再来看一下nn.Conv2d()
:
torch.nn.Conv2d(in_channels, out_channels, kernel_size, stride=1, padding=0, dilation=1, groups=1, bias=True, padding_mode='zeros')
输入为(N,C_in,H,W),输出为(N,C_out,H_out,W_out).
dilation空洞卷积来控制卷积膨胀间隔;
groups分组卷积来控制输入和输出的连接方式,in_channels和out_channels都要被groups整除。当groups设置不同时,可以区分出分组卷积或深度可分离卷积:
可分离卷积包括空间可分离卷积(Spatially Separable Convolutions)和深度可分离卷积(depthwise separable convolution)。
假设feature的size为[channel, height , width]
通俗的说,空间可分离卷积就是将nxn的卷积分成1xn和nx1两步计算。
虽然空间可分离卷积可以节省计算成本,但一般情况下很少用到。所以我们后面主要以深度可分离卷积展开讲解。
在Google的Xception以及MobileNet论文中都有描述。它的核心思想是将一个完整的卷积运算分解为两步进行,分别为Depthwise Convolution(逐深度卷积)与Pointwise Convolution(逐点1*1卷积)。
高效的神经网络主要通过:1. 减少参数数量;2. 量化参数,减少每个参数占用内存
目前的研究总结来看分为两个方向:
一是对训练好的复杂模型进行压缩得到小模型;
二是直接设计小模型并进行训练。(Mobile Net属于这类)
首先,我们比较下全卷积和深度可分离卷积:
import torch.nn as nn
import torch
from torchsummary import summary
class Conv_test(nn.Module):
def __init__(self, in_ch, out_ch, kernel_size, padding, groups):
super(Conv_test, self).__init__()
self.conv = nn.Conv2d(
in_channels=in_ch,
out_channels=out_ch,
kernel_size=kernel_size,
stride=1,
padding=padding,
groups=groups,
bias=False
)
def forward(self, input):
out = self.conv(input)
return out
#标准的卷积层,输入的是3x64x64,目标输出4个feature map
device = torch.device('cuda' if torch.cuda.is_available() else 'cpu')

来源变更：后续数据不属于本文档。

-- ==== Sys2Proof/Word.lean ====
section
/-! DEFINITION. The two bit-vector types of the machine (00_scope.md rules R7 and R8). -/

namespace Sys2Proof

/-- A byte: 8 bits, bit 0 the least significant (00_scope.md R7). -/
abbrev Byte := BitVec 8

/-- The spec's `u64`: registers, `valA`, `valE`, `valC` and the pc (00_scope.md R8; `XLEN` = 64, R5). -/
abbrev Word := BitVec 64

/-- `sign(v)`: bit 63 (00_scope.md R8). -/
abbrev Word.sign (v : Word) : Bool := v.msb

end Sys2Proof
end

conv = Conv_test(3, 4, 3, 1, 1).to(device)
print(summary(conv, input_size=(3, 64, 64)))
----------------------------------------------------------------
Layer (type) Output Shape Param #
================================================================
Conv2d-1 [-1, 4, 64, 64] 108
================================================================
Total params: 108
Trainable params: 108
Non-trainable params: 0
----------------------------------------------------------------
Input size (MB): 0.05
Forward/backward pass size (MB): 0.12
Params size (MB): 0.00
Estimated Total Size (MB): 0.17
----------------------------------------------------------------
None
# 逐深度卷积层,输入同上
device = torch.device('cuda' if torch.cuda.is_available() else 'cpu')

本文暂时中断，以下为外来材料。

/-- Settles O25: the registers in each of the three shapes of an instruction. -/
theorem onlyListedRegistersAreWritten : Obligations.OnlyListedRegistersAreWritten := by
  intro i s t ht r hr
  cases hn : trapNumber i with
  | some n =>
    obtain ⟨-, hregs, -⟩ := exec_of_trap ht hn
    exact State.reg_congr hregs r
  | none =>
    cases hd : dataAddress i s with
    | none =>
      obtain ⟨-, -, -, -, -, -, -, -, hregs, -⟩ := exec_of_no_access ht hd hn
      exact hregs r hr
    | some a =>
      rcases exec_of_access ht hd with ⟨-, rfl⟩ | ⟨-, -, -, -, -, -, -, -, hregs, -⟩
      · rfl
      · exact hregs r hr

/-- Settles O26: memory is as before or one store at the span. -/
theorem onlyStoredBytesChange : Obligations.OnlyStoredBytesChange := by
  intro i s t hwf ht
  obtain ⟨-, hm | ⟨a, n, v, hspan, hm, -⟩⟩ := exec_memory ht
  · exact ⟨fun _ _ _ b _ => State.byteAt_congr hm b, fun _ b => State.byteAt_congr hm b⟩
  · refine ⟨fun a' n' hspan' b hb => ?_, fun hnone => ?_⟩
    · obtain ⟨rfl, rfl⟩ : a = a' ∧ n = n' := by simpa [hspan] using hspan'
      rw [State.byteAt, hm, Memory.read_writeLE_outside hwf v hb, State.byteAt]
    · rw [hnone] at hspan
      cases hspan

/-- Settles O27: no instruction writes the parameters; without a trap neither shape of an instruction writes the host side. -/
theorem onlyIotrapReachesTheHost : Obligations.OnlyIotrapReachesTheHost := by
  intro i s t ht
  obtain ⟨hc, -⟩ := exec_memory ht
  refine ⟨hc, fun hn => ?_⟩
  cases hd : dataAddress i s with
  | none =>
    obtain ⟨-, -, hline, hout, hin, hdraws, -⟩ := exec_of_no_access ht hd hn
    exact ⟨hc, hline, hout, hin, hdraws⟩
  | some a =>
    rcases exec_of_access ht hd with ⟨-, rfl⟩ | ⟨-, -, hline, hout, hin, hdraws, -⟩
    · exact ⟨rfl, rfl, rfl, rfl, rfl⟩
    · exact ⟨hc, hline, hout, hin, hdraws⟩

end Sys2Proof.Machine

/-! The family `other`, HALT, NOP, the moves and the arithmetic (41_halt_nop.md, 42_moves.md, 43_arith.md, 40_execution_model.md
R136 to R139). -/

namespace Sys2Proof.Machine

/-- Settles O28: the three updates of `execHalt` are the three fields of the statement. -/
theorem haltStopsAndClearsFlags : Obligations.HaltStopsAndClearsFlags := fun _ => rfl

/-- Settles O29: `execNop` writes the pc alone. -/
theorem nopOnlyAdvances : Obligations.NopOnlyAdvances := fun _ => rfl

/-! ## Frames

Only a register write has to be carried through `SameRegsExcept`; every other clause of a frame is that of a field the update does
not write, and holds by definition. -/

theorem SameRegsExcept.refl (l : List Reg) (s : State) : SameRegsExcept l s s := fun _ _ => rfl

theorem SameRegsExcept.setReg {l : List Reg} {s t : State} (h : SameRegsExcept l s t) {r : Reg} (hr : r ∈ l) (v : Word) :
    SameRegsExcept l s (t.setReg r v) := by
  intro q hq
  rw [State.setReg_reg, if_neg (ne_of_mem_of_not_mem hr hq).symm, h q hq]

theorem SameRegsExcept.setPc {l : List Reg} {s t : State} (h : SameRegsExcept l s t) (v : Word) :
    SameRegsExcept l s (t.setPc v) := h

theorem SameHost.refl (s : State) : SameHost s s := ⟨rfl, rfl, rfl, rfl, rfl⟩

/-- One register and the pc written, and nothing else. -/
theorem State.setReg_setPc_frame (s : State) (r : Reg) (v p : Word) :
    ((s.setReg r v).setPc p).reg r = v ∧ SameRegsExcept [r] s ((s.setReg r v).setPc p) ∧
      ((s.setReg r v).setPc p).pc = p ∧ ((s.setReg r v).setPc p).flags = s.flags ∧ ((s.setReg r v).setPc p).stat = s.stat ∧
      SameBytes s ((s.setReg r v).setPc p) ∧ SameHost s ((s.setReg r v).setPc p) :=
  ⟨by simp, ((SameRegsExcept.refl [r] s).setReg (List.mem_singleton_self r) v).setPc p, rfl, rfl, rfl, fun _ => rfl, SameHost.refl s⟩

/-! ## Moves between registers -/

/-- A conditional move writes its destination in both cases, with the source's value or its own (42_moves.md R170). -/
theorem State.condMove_eq_setReg (s : State) (c : Cond) (rA rB : Reg) : s.condMove c rA rB =
    (s.setReg rB (if condHolds s.flags c then s.reg rA else s.reg rB)).setPc (s.pc + 2) := by
  rw [State.condMove_eq]
  split
  · rfl
  · rw [State.setReg_self]
    rfl

/-- Settles O30: each move with its formula is the move of one condition, and the seven share the rule of `State.condMove`. -/
theorem conditionalMoves : Obligations.ConditionalMoves := by
  intro p hp rA rB s
  have hcond : ∃ c : Cond, p = (cmovInstr c, fun f => condHolds f c) := by
    simp only [List.mem_cons, List.not_mem_nil, or_false] at hp
    rcases hp with rfl | rfl | rfl | rfl | rfl | rfl | rfl
    exacts [⟨.always, rfl⟩, ⟨.le, rfl⟩, ⟨.l, rfl⟩, ⟨.e, rfl⟩, ⟨.ne, rfl⟩, ⟨.ge, rfl⟩, ⟨.g, rfl⟩]
  obtain ⟨c, rfl⟩ := hcond
  exact ⟨_, (exec_cmovInstr c rA rB s).trans (by rw [State.condMove_eq_setReg]), s.setReg_setPc_frame rB _ _⟩

/-- Settles O31: one register and the pc written. -/
theorem immediateMove : Obligations.ImmediateMove := fun v rB s => ⟨_, rfl, s.setReg_setPc_frame rB v (s.pc + 10)⟩

/-! ## Loads and stores -/

theorem exec_rmmovq_inBounds {rA : Reg} {rB : Option Reg} {d : Word} {s : State}
    (h : s.inBounds (s.effectiveAddress rB d) 8) : exec (.rmmovq rA rB d) s =
      .next ((s.setMem (s.mem.writeLE (s.effectiveAddress rB d).toNat 8 (s.reg rA))).setPc (s.pc + 10)) :=
  congrArg Host.Outcome.next (State.storeThen_inBounds h _ _)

conv = Conv_test(3, 3, 3, padding=1, groups=3).to(device)
print(summary(conv, input_size=(3, 64, 64)))
----------------------------------------------------------------
Layer (type) Output Shape Param #
================================================================
Conv2d-1 [-1, 3, 64, 64] 27
================================================================
Total params: 27
Trainable params: 27
Non-trainable params: 0
----------------------------------------------------------------
Input size (MB): 0.05
Forward/backward pass size (MB): 0.09
Params size (MB): 0.00
Estimated Total Size (MB): 0.14
----------------------------------------------------------------
None
# 逐点卷积层,输入即逐深度卷积的输出大小,目标输出也是4个feature map
device = torch.device('cuda' if torch.cuda.is_available() else 'cpu')

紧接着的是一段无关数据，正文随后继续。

-- ==== Sys2Proof/Machine/State.lean ====
section
/-! DEFINITION. The state of the hart as plain data, the reasons a step can stop, and the state after reset.
INVENTORY.md, section State, lists every field with the rule that names it. -/

namespace Sys2Proof.Machine

/-- Why a step stops with no successor state. -/
inductive Fault where
  /-- `satp` is written with MODE=Bare and a nonzero pattern in the remaining fields: UNSPECIFIED (R102, D16, U1).
  Raised by a CSR instruction that writes `satp`. Safe: the hart goes on in a way the spec does not constrain. -/
  | satpBareNonzero
  /-- a location is accessed with memory attributes that differ from those of the access before it, without the fence
  sequence of R211: coherence or ordering may be lost (R210, R417, U32). Raised by LW, SW, the fetch and the reads and
  updates of page tables, those of a speculative walk too. Safe. -/
  | incoherentTypes
deriving DecidableEq, Repr

/-- Why a step is refused: what is asked for has no meaning in the spec. -/
inductive Refusal where
  /-- an instruction whose arm has no meaning yet. Safe. -/
  | notModelled (mnemonic : String)
  /-- an access to a region of device memory, whose behaviour is outside the spec (R136). Raised by fetch, LW, SW. Safe. -/
  | deviceAccess
  /-- a page table lies in device memory (R133, R421, U35). Raised by address translation, and by the step before which a
  speculative walk reads there. Safe. -/
  | pageTableInDevice
  /-- a CSR of the machine level (number bits 9:8 = 11) is accessed from M-mode: outside the spec (R6). Safe. -/
  | machineCsr (csr : BitVec 12)
  /-- `satp` is written with a Bare encoding designated for custom use (R103, U3). Safe. -/
  | customSatp
  /-- the fetched word belongs to an extension outside the spec (R227). Raised by step. Safe. -/
  | outsideSpec (word : BitVec 32)
deriving DecidableEq, Repr

/-- Either way of stopping, inside the model's own operations. -/
inductive Stop where
  | fault (f : Fault)
  | refusal (r : Refusal)
deriving DecidableEq, Repr

/-- The synchronous exceptions (R340), with environment call from M-mode (R320, R342). -/
inductive Cause where
  | instrMisaligned
  | instrAccess
  | illegal
  | breakpoint
  | loadMisaligned
  | loadAccess
  | storeMisaligned
  | storeAccess
  | ecallU
  | ecallS
  | ecallM
  | instrPage
  | loadPage
  | storePage
  | softwareCheck
  | hardwareError
deriving DecidableEq, Repr

/-- The address-translation schemes: `satp.MODE` (R101). -/
inductive Scheme where
  | bare
  | sv32
  | sv39
  | sv48
  | sv57
deriving DecidableEq, Repr

/-- The memory type of an access: PBMT (R205). -/
inductive MemType where
  | pma
  | nc
  | io
deriving DecidableEq, Repr

/-- The fields of `sstatus` (R25, R26); SD and the WPRI fields are computed by its read (R41, R42). -/
structure Sstatus where
  sie   : Bool
  spie  : Bool
  ube   : Bool
  spp   : Bool
  vs    : BitVec 2
  fs    : BitVec 2
  xs    : BitVec 2
  sum   : Bool
  mxr   : Bool
  spelp : Bool
  sdt   : Bool
  uxl   : BitVec 2
deriving DecidableEq, Repr

/-- `scause` (R77): the code is held in the low bits whatever SXLEN is. -/
structure Scause where
  interrupt : Bool
  code      : Word
deriving DecidableEq, Repr

/-- The fields of `senvcfg` (R90). -/
structure Senvcfg where
  fiom  : Bool
  lpe   : Bool
  sse   : Bool
  cbie  : BitVec 2
  cbcfe : Bool
  cbze  : Bool
  pmm   : BitVec 2
deriving DecidableEq, Repr

/-- The fields of `satp` (R99, R100). -/
structure Satp where
  mode : Scheme
  asid : BitVec 16
  ppn  : BitVec 44
deriving DecidableEq, Repr

/-- The fields of `srmcfg` (R110). -/
structure Srmcfg where
  rcid : BitVec 12
  mcid : BitVec 12
deriving DecidableEq, Repr

/-- The CSRs this spec defines (R24, R310). -/
inductive Csr where
  | sstatus
  | sie
  | stvec
  | scounteren
  | senvcfg
  | sscratch
  | sepc
  | scause
  | stval
  | sip
  | satp
  | srmcfg
  | counter (n : BitVec 5)
  | counterHigh (n : BitVec 5)
deriving DecidableEq, Repr

/-- An entry of the address-translation cache (R112). -/
structure AtcEntry where
  /-- physical address of the PTE that was read -/
  pteAddr    : Nat
  /-- the PTE value read, as it stood in memory -/
  pte        : Word
  /-- the level of the read -/
  level      : Nat
  scheme     : Scheme
  /-- the virtual-address bits that select it: `vpn[LEVELS-1:level]` -/
  vpn        : Nat
  asid       : BitVec 16
  isGlobal   : Bool
  /-- step 2 reads it has satisfied with V=0 while memory held V=1 (R213) -/
  staleReads : Nat
deriving DecidableEq, Repr

/-- What an SFENCE.VMA or SINVAL.VMA selects: `none` where the register is `x0` (R262, R281). -/
structure FenceRequest where
  va   : Option Word
  asid : Option (BitVec 16)
deriving DecidableEq, Repr

/-- A speculative execution of the translation algorithm that has begun (R113): the `satp` values of step 1, where it
stands, and the fences executed since it began (R173, R266). -/
structure InflightWalk where
  va       : Word
  acc      : Access
  epriv    : Priv
  scheme   : Scheme
  asid     : BitVec 16
  base     : Nat
  level    : Nat
  isGlobal : Bool
  fences   : List FenceRequest
deriving DecidableEq, Repr

/-- What an access has in the end of the attributes that PBMT overrides (R205, R206): cacheability, and main memory or
I/O. -/
structure Attributes where
  cacheable : Bool
  io        : Bool
deriving DecidableEq, Repr

/-- How much of the sequence of R211 (`fence iorw, iorw`, `cbo.flush`, `fence iorw, iorw`) has followed an access. -/
inductive Since where
  | nothing
  | fenced
  | flushed
  | synced
deriving DecidableEq, Repr

/-- How a location was last accessed (R209 to R211): not yet, or with which attributes, and what followed. -/
inductive Seen where
  | unseen
  | seen (last : Attributes) (since : Since)
deriving DecidableEq, Repr

/-- What an address translation or a data access may change: memory, the ATC, the record of memory types, the draws. -/
structure MemSys where
  /-- physical memory (R120): bytes by address, in canonical form -/
  mem   : List Host.Cell
  /-- the address-translation cache (R112) -/
  atc   : List AtcEntry
  /-- the attributes of the last access by location (R210, U32), in canonical form; kept only with Svpbmt -/
  types : List (Nat × Seen)
  /-- free values drawn so far (the model's own) -/
  draws : Nat
deriving DecidableEq, Repr

/-- The machine-level registers that a trap into M-mode writes or reads (R367). -/
structure MachineRegs where
  mepc   : Word
  mcause : Word
  mtval  : Word
  mtval2 : Word
  mtinst : Word
  mtvec  : Word
  mpp    : Priv
  mpie   : Bool
  mie    : Bool
  /-- where a trap into M-mode saves ELP (Zicfilp; log entry 23) -/
  mpelp  : Bool
deriving DecidableEq, Repr

/-- The machine-level inputs that supervisor rules read (R7), constant while the hart runs in S or U (D24). -/
structure MachineInputs where
  /-- `mstatus.TVM` (R109) -/
  tvm        : Bool
  /-- `mstatus.TSR` (R253) -/
  tsr        : Bool
  /-- `mstatus.MPRV` (R140) -/
  mprv       : Bool
  mcounteren : BitVec 32
  /-- `menvcfg.ADUE` (R182) -/
  adue       : Bool
  /-- `menvcfg.SSE` (R95) -/
  menvcfgSse : Bool
  /-- landing pads enabled in S-mode (R256) -/
  menvcfgLpe : Bool
  /-- `menvcfg.CBCFE`: `cbo.flush` is enabled below M-mode (Zicbom; log entry 44) -/
  menvcfgCbcfe : Bool
  /-- `mstateen0` bit 55 (R111) -/
  mstateen55 : Bool
  /-- IALIGN is 16 now, on a hart where it is switchable (R72) -/
  ialign16   : Bool
  /-- exception codes taken in S-mode when they arise in U-mode, and in S-mode (R345) -/
  delegU     : Word
  delegS     : Word
deriving DecidableEq, Repr

/-- The LR/SC reservation (R115, R186): the physical address where it starts and how many bytes it holds. Which ones are
legal is `reservationOk`. -/
structure Reservation where
  addr : Nat
  size : Nat
deriving DecidableEq, Repr

/-- One act of an agent outside the instruction stream (R385): the environment, other harts and devices, the translation
walker (D27), and, while the hart is in M-mode, the SEE (R346, D29). -/
inductive EnvAction where
  /-- the environment drives `sip.SEIP` (R58) -/
  | setSei (b : Bool)
  /-- the environment drives `sip.STIP` (R59) -/
  | setSti (b : Bool)
  /-- `sip.SSIP` is set (R60) -/
  | raiseSsi
  /-- `sip.LCOFIP` is set (R61) -/
  | raiseLcofi
  /-- the platform bits of `sip` change (R385) -/
  | setPlatform (v : Word)
  /-- a counter is modified (R375, R380) -/
  | setCounter (n : BitVec 5) (v : BitVec 64)
  /-- another hart or a device writes a byte of physical memory (R385) -/
  | writeByte (addr : Nat) (b : Byte)
  /-- a speculative walk begins (R173) -/
  | beginWalk (va : Word) (acc : Access)
  /-- in-flight walk `n` does its next step 2 read, from memory or from its `k`-th usable ATC entry (R171, R173) -/
  | advanceWalk (n : Nat) (k : Option Nat)
  /-- in-flight walk `n` is abandoned (R113) -/
  | abandonWalk (n : Nat)
  /-- ATC entry `n` is dropped (R112, R269) -/
  | dropEntry (n : Nat)
  /-- pending SINVAL.VMA request `n` removes its entries (R282) -/
  | performInval (n : Nat)
  /-- M-mode software changes the machine-level inputs (D24); no effect outside M-mode -/
  | setInputs (m : MachineInputs)
  /-- M-mode software writes a machine-level register group; no effect outside M-mode -/
  | setMachineRegs (m : MachineRegs)
  /-- the SEE writes an integer register; no effect outside M-mode -/
  | seeReg (r : RegId) (v : Word)
  /-- the SEE writes a supervisor CSR through its write rule; no effect outside M-mode -/
  | seeCsr (c : Csr) (v : Word)
  /-- the SEE, which may run the A extension's instructions, makes or drops the reservation (R186); no effect outside
  M-mode -/
  | seeReserve (r : Option Reservation)
  /-- the SEE enters a mode at an address; no effect outside M-mode -/
  | seeResume (p : Priv) (pc : Word)
deriving DecidableEq, Repr

/-- The state of the hart and of what surrounds it. -/
structure State where
  /-- the implementation parameters (R7): never changed -/
  cfg          : Config
  /-- `x0`..`x31` (R20); `x0` reads as 0 through `State.reg` -/
  regs         : Vector Word 32
  /-- `pc` (R21) -/
  pc           : Word
  /-- `priv` (R22) -/
  priv         : Priv
  sstatus      : Sstatus
  stvec        : Word
  sip          : Word
  sie          : Word
  scounteren   : BitVec 32
  sscratch     : Word
  sepc         : Word
  scause       : Scause
  stval        : Word
  senvcfg      : Senvcfg
  satp         : Satp
  srmcfg       : Srmcfg
  /-- `cycle`, `time`, `instret`, `hpmcounter3..31`: the value last read or set (R64, R380) -/
  counters     : Vector (BitVec 64) 32
  /-- the Zicfilp `ELP` state: a landing pad is expected (R115) -/
  elp          : Bool
  /-- the LR/SC reservation (R115, R186, R401) -/
  reservation  : Option Reservation
  ms           : MemSys
  /-- in-flight speculative walks (R113) -/
  walks        : List InflightWalk
  /-- `PendingInval` (R281) -/
  pendingInval : List FenceRequest
  mach         : MachineRegs
  inputs       : MachineInputs
  /-- the interrupt condition is to be evaluated before anything else happens (R352; the model's own) -/
  recheck      : Bool
  /-- what the other agents do before each coming step, one list a step (R385; the model's own) -/
  inbox        : List (List EnvAction)
deriving DecidableEq, Repr

/-- The machine right after the reset of a hart with the given parameters (R118, R401): M-mode, `pc` at the reset vector,
ATC and `PendingInval` empty, no reservation, memory with nothing listed; every register the spec gives no value for
holds 0, or the legal value nearest to it (DESIGN CHOICE: log entry 2). -/
def resetState (c : Config) : State where
  cfg          := c
  regs         := Vector.replicate 32 0
  pc           := c.resetVector
  priv         := .machine
  sstatus      :=
    { sie := false, spie := false, ube := false, spp := false, vs := 0, fs := 0, xs := 0, sum := false, mxr := false,
      spelp := false, sdt := false, uxl := 2 }
  stvec        := if c.stvecDirect then 0 else 1
  sip          := 0
  sie          := 0
  scounteren   := 0
  sscratch     := 0
  sepc         := 0
  scause       := { interrupt := false, code := 0 }
  stval        := 0
  senvcfg      := { fiom := false, lpe := false, sse := false, cbie := 0, cbcfe := false, cbze := false, pmm := 0 }
  satp         := { mode := .bare, asid := 0, ppn := 0 }
  srmcfg       := { rcid := c.resetRcid, mcid := c.resetMcid }
  counters     := Vector.replicate 32 0
  elp          := false
  reservation  := none
  ms           := { mem := [], atc := [], types := [], draws := 0 }
  walks        := []
  pendingInval := []
  mach         :=
    { mepc := 0, mcause := 0, mtval := 0, mtval2 := 0, mtinst := 0, mtvec := 0, mpp := .user, mpie := false, mie := false,
      mpelp := false }
  inputs       :=
    { tvm := false, tsr := false, mprv := false, mcounteren := BitVec.allOnes 32, adue := true, menvcfgSse := false,
      menvcfgLpe := false, menvcfgCbcfe := true, mstateen55 := true, ialign16 := false, delegU := BitVec.allOnes 64,
      delegS := ~~~(1#64 <<< 9) }
  recheck      := false
  inbox        := []

/-- The state after reset, in the configuration of log entry 1. -/
def State.reset : State := resetState resetConfig

end Sys2Proof.Machine
end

conv = Conv_test(3, 4, kernel_size=1, padding=0, groups=1).to(device)
print(summary(conv, input_size=(3, 64, 64)))
----------------------------------------------------------------
Layer (type) Output Shape Param #
================================================================
Conv2d-1 [-1, 4, 64, 64] 12
================================================================
Total params: 12
Trainable params: 12
Non-trainable params: 0
----------------------------------------------------------------
Input size (MB): 0.05
Forward/backward pass size (MB): 0.12
Params size (MB): 0.00
Estimated Total Size (MB): 0.17
----------------------------------------------------------------
None
#普通卷积层
device = torch.device('cuda' if torch.cuda.is_available() else 'cpu')
conv = Conv_test(4, 8, 3, padding=1, groups=1).to(device)
print(summary(conv, input_size=(4, 64, 64)))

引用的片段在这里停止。